У ее подножия и дальше по площади в тот год, когда я приехал в Москву, в начале нэпа, шла частная торговля с лотков, с рук, пищевая и вещевая. Я запомнил хлеб с изюмом, большие, похожие на суздальские церкви, штуки хлеба.

Как исчезла эта башня, я тоже не помню. Вдруг освободилось просторное и скучное место. Даже нельзя было отыскать стеклышка, через которое также можно было бы увидеть прошлое с Петром Великим и Лейбницем у него в гостях.

Я видел Красные ворота, от которых теперь осталось название, присвоенное станции метро, выходящей на площадь, через которую очень трудно пройти.

Это была маленькая триумфальная арка мясного цвета с белыми гипсовыми фигурками, как мне кажется, в стиле барокко. Я ее помню в зимний день, буро-красную среди белизны плотного снега мостовых и крыш.

Кто вступал через эту арку? Войска Елизаветы Петровны? Этого я не видел, хотя эти сроки очень сжаты. Подумать только, я родился через семьдесят девять лет после смерти Наполеона! И после того, как я родился, имея позади себя не так уж далеко просто сказку, в каких-нибудь сорок лет развилась великая техника, изменившая мир до возможности определить его как новую планету.

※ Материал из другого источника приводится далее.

-- ==== Sys2Proof/Laws/State.lean ====
section
/-! SUPPORT. What each update of State does to each field, true by `rfl`: no later proof unfolds a record
update. -/

namespace Sys2Proof.Machine

/-! ### `done` -/

@[simp] theorem State.done_cfg (s : State) (c : Code) : (s.done c).cfg = s.cfg := rfl
@[simp] theorem State.done_status (s : State) (c : Code) : (s.done c).status = { s.status with code := c } := rfl
@[simp] theorem State.done_rsN (s : State) (c : Code) : (s.done c).rsN = s.rsN := rfl
@[simp] theorem State.done_rsNsym (s : State) (c : Code) : (s.done c).rsNsym = s.rsNsym := rfl
@[simp] theorem State.done_rsL (s : State) (c : Code) : (s.done c).rsL = s.rsL := rfl
@[simp] theorem State.done_rsErrcnt (s : State) (c : Code) : (s.done c).rsErrcnt = s.rsErrcnt := rfl
@[simp] theorem State.done_ffSize (s : State) (c : Code) : (s.done c).ffSize = s.ffSize := rfl
@[simp] theorem State.done_ffIdx (s : State) (c : Code) : (s.done c).ffIdx = s.ffIdx := rfl
@[simp] theorem State.done_ffCnt (s : State) (c : Code) : (s.done c).ffCnt = s.ffCnt := rfl
@[simp] theorem State.done_ffData (s : State) (c : Code) : (s.done c).ffData = s.ffData := rfl
@[simp] theorem State.done_ffLast (s : State) (c : Code) : (s.done c).ffLast = s.ffLast := rfl
@[simp] theorem State.done_syn (s : State) (c : Code) : (s.done c).syn = s.syn := rfl
@[simp] theorem State.done_lambda (s : State) (c : Code) : (s.done c).lambda = s.lambda := rfl
@[simp] theorem State.done_errloc (s : State) (c : Code) : (s.done c).errloc = s.errloc := rfl
@[simp] theorem State.done_errval (s : State) (c : Code) : (s.done c).errval = s.errval := rfl
@[simp] theorem State.done_mem (s : State) (c : Code) : (s.done c).mem = s.mem := rfl
@[simp] theorem State.done_requests (s : State) (c : Code) : (s.done c).requests = s.requests := rfl
@[simp] theorem State.done_response (s : State) (c : Code) : (s.done c).response = s.response := rfl
@[simp] theorem State.done_resets (s : State) (c : Code) : (s.done c).resets = s.resets := rfl

/-! ### `respond` -/

@[simp] theorem State.respond_cfg (s : State) (r : Response) : (s.respond r).cfg = s.cfg := rfl
@[simp] theorem State.respond_status (s : State) (r : Response) : (s.respond r).status = s.status := rfl
@[simp] theorem State.respond_rsN (s : State) (r : Response) : (s.respond r).rsN = s.rsN := rfl
@[simp] theorem State.respond_rsNsym (s : State) (r : Response) : (s.respond r).rsNsym = s.rsNsym := rfl
@[simp] theorem State.respond_rsL (s : State) (r : Response) : (s.respond r).rsL = s.rsL := rfl
@[simp] theorem State.respond_rsErrcnt (s : State) (r : Response) : (s.respond r).rsErrcnt = s.rsErrcnt := rfl
@[simp] theorem State.respond_ffSize (s : State) (r : Response) : (s.respond r).ffSize = s.ffSize := rfl
@[simp] theorem State.respond_ffIdx (s : State) (r : Response) : (s.respond r).ffIdx = s.ffIdx := rfl
@[simp] theorem State.respond_ffCnt (s : State) (r : Response) : (s.respond r).ffCnt = s.ffCnt := rfl
@[simp] theorem State.respond_ffData (s : State) (r : Response) : (s.respond r).ffData = s.ffData := rfl
@[simp] theorem State.respond_ffLast (s : State) (r : Response) : (s.respond r).ffLast = s.ffLast := rfl
@[simp] theorem State.respond_syn (s : State) (r : Response) : (s.respond r).syn = s.syn := rfl
@[simp] theorem State.respond_lambda (s : State) (r : Response) : (s.respond r).lambda = s.lambda := rfl
@[simp] theorem State.respond_errloc (s : State) (r : Response) : (s.respond r).errloc = s.errloc := rfl
@[simp] theorem State.respond_errval (s : State) (r : Response) : (s.respond r).errval = s.errval := rfl
@[simp] theorem State.respond_mem (s : State) (r : Response) : (s.respond r).mem = s.mem := rfl
@[simp] theorem State.respond_requests (s : State) (r : Response) : (s.respond r).requests = s.requests := rfl
@[simp] theorem State.respond_response (s : State) (r : Response) : (s.respond r).response = some r := rfl
@[simp] theorem State.respond_resets (s : State) (r : Response) : (s.respond r).resets = s.resets := rfl

/-! ### `setStage` -/

@[simp] theorem State.setStage_cfg (s : State) (st : Stage) : (s.setStage st).cfg = s.cfg := rfl
@[simp] theorem State.setStage_status (s : State) (st : Stage) : (s.setStage st).status = { s.status with stage := st } := rfl
@[simp] theorem State.setStage_rsN (s : State) (st : Stage) : (s.setStage st).rsN = s.rsN := rfl
@[simp] theorem State.setStage_rsNsym (s : State) (st : Stage) : (s.setStage st).rsNsym = s.rsNsym := rfl
@[simp] theorem State.setStage_rsL (s : State) (st : Stage) : (s.setStage st).rsL = s.rsL := rfl
@[simp] theorem State.setStage_rsErrcnt (s : State) (st : Stage) : (s.setStage st).rsErrcnt = s.rsErrcnt := rfl
@[simp] theorem State.setStage_ffSize (s : State) (st : Stage) : (s.setStage st).ffSize = s.ffSize := rfl
@[simp] theorem State.setStage_ffIdx (s : State) (st : Stage) : (s.setStage st).ffIdx = s.ffIdx := rfl
@[simp] theorem State.setStage_ffCnt (s : State) (st : Stage) : (s.setStage st).ffCnt = s.ffCnt := rfl
@[simp] theorem State.setStage_ffData (s : State) (st : Stage) : (s.setStage st).ffData = s.ffData := rfl
@[simp] theorem State.setStage_ffLast (s : State) (st : Stage) : (s.setStage st).ffLast = s.ffLast := rfl
@[simp] theorem State.setStage_syn (s : State) (st : Stage) : (s.setStage st).syn = s.syn := rfl
@[simp] theorem State.setStage_lambda (s : State) (st : Stage) : (s.setStage st).lambda = s.lambda := rfl
@[simp] theorem State.setStage_errloc (s : State) (st : Stage) : (s.setStage st).errloc = s.errloc := rfl
@[simp] theorem State.setStage_errval (s : State) (st : Stage) : (s.setStage st).errval = s.errval := rfl
@[simp] theorem State.setStage_mem (s : State) (st : Stage) : (s.setStage st).mem = s.mem := rfl
@[simp] theorem State.setStage_requests (s : State) (st : Stage) : (s.setStage st).requests = s.requests := rfl
@[simp] theorem State.setStage_response (s : State) (st : Stage) : (s.setStage st).response = s.response := rfl
@[simp] theorem State.setStage_resets (s : State) (st : Stage) : (s.setStage st).resets = s.resets := rfl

Одно из самых дорогих для меня воспоминаний моей жизни – это моя работа в «Гудке». Тут соединилось все: и моя молодость, и молодость моей Советской Родины, и молодость нашей прессы, нашей журналистики...

Я поступил в «Гудок», кстати говоря, вовсе не на журналистскую работу. Я служил в так называвшемся тогда «информационном отделе», и работа моя состояла в том, что я вкладывал в конверты письма, написанные начальником отдела по разным адресам рабкоров. Я надписывал эти адреса... До этого у меня уже была некая судьба поэта, но так как эта судьба завязалась в Одессе, а сейчас я прибыл из Одессы, из провинции, в столицу, в Москву, то приходилось начинать все сначала. Вот поэтому я и пошел на такую работу, как заклеивание конвертов.

Однажды – я уж не помню, какие для этого были причины, – начальник отдела Иван Семенович Овчинников предложил мне написать стихотворный фельетон по письму рабкора. И я написал этот стихотворный фельетон... Что-то в нем было о Москве-реке, о каком-то капитане, речном пароходе и его капитане, который останавливал пароход не там, где ему следовало останавливаться по расписанию, а там, где жила возлюбленная капитана. Фельетон, как мне теперь кажется, был сделан неплохо.

– Как его подписать? – спросил я моих товарищей по отделу. – А? Как вы думаете? Надо подписать как-то интересно и чтобы в псевдониме был производственный оттенок... Помогите.

– Подпиши «Зубило», – сказал Григорьевич, один из сотрудников, толстый и симпатичный.

– Ну, что ж, – согласился я, – это неплохо. Подпишу «Зубило».

Когда я думаю сейчас, как это получилось, что вот пришел когда-то в «Гудок» никому не известный молодой человек, а вскоре его псевдоним «Зубило» стал известен чуть ли не каждому железнодорожнику, я нахожу только один ответ. Да, он, по-видимому, умел писать стихотворные фельетоны с забавными рифмами, припевками, шутками. Но дело было не только в этом.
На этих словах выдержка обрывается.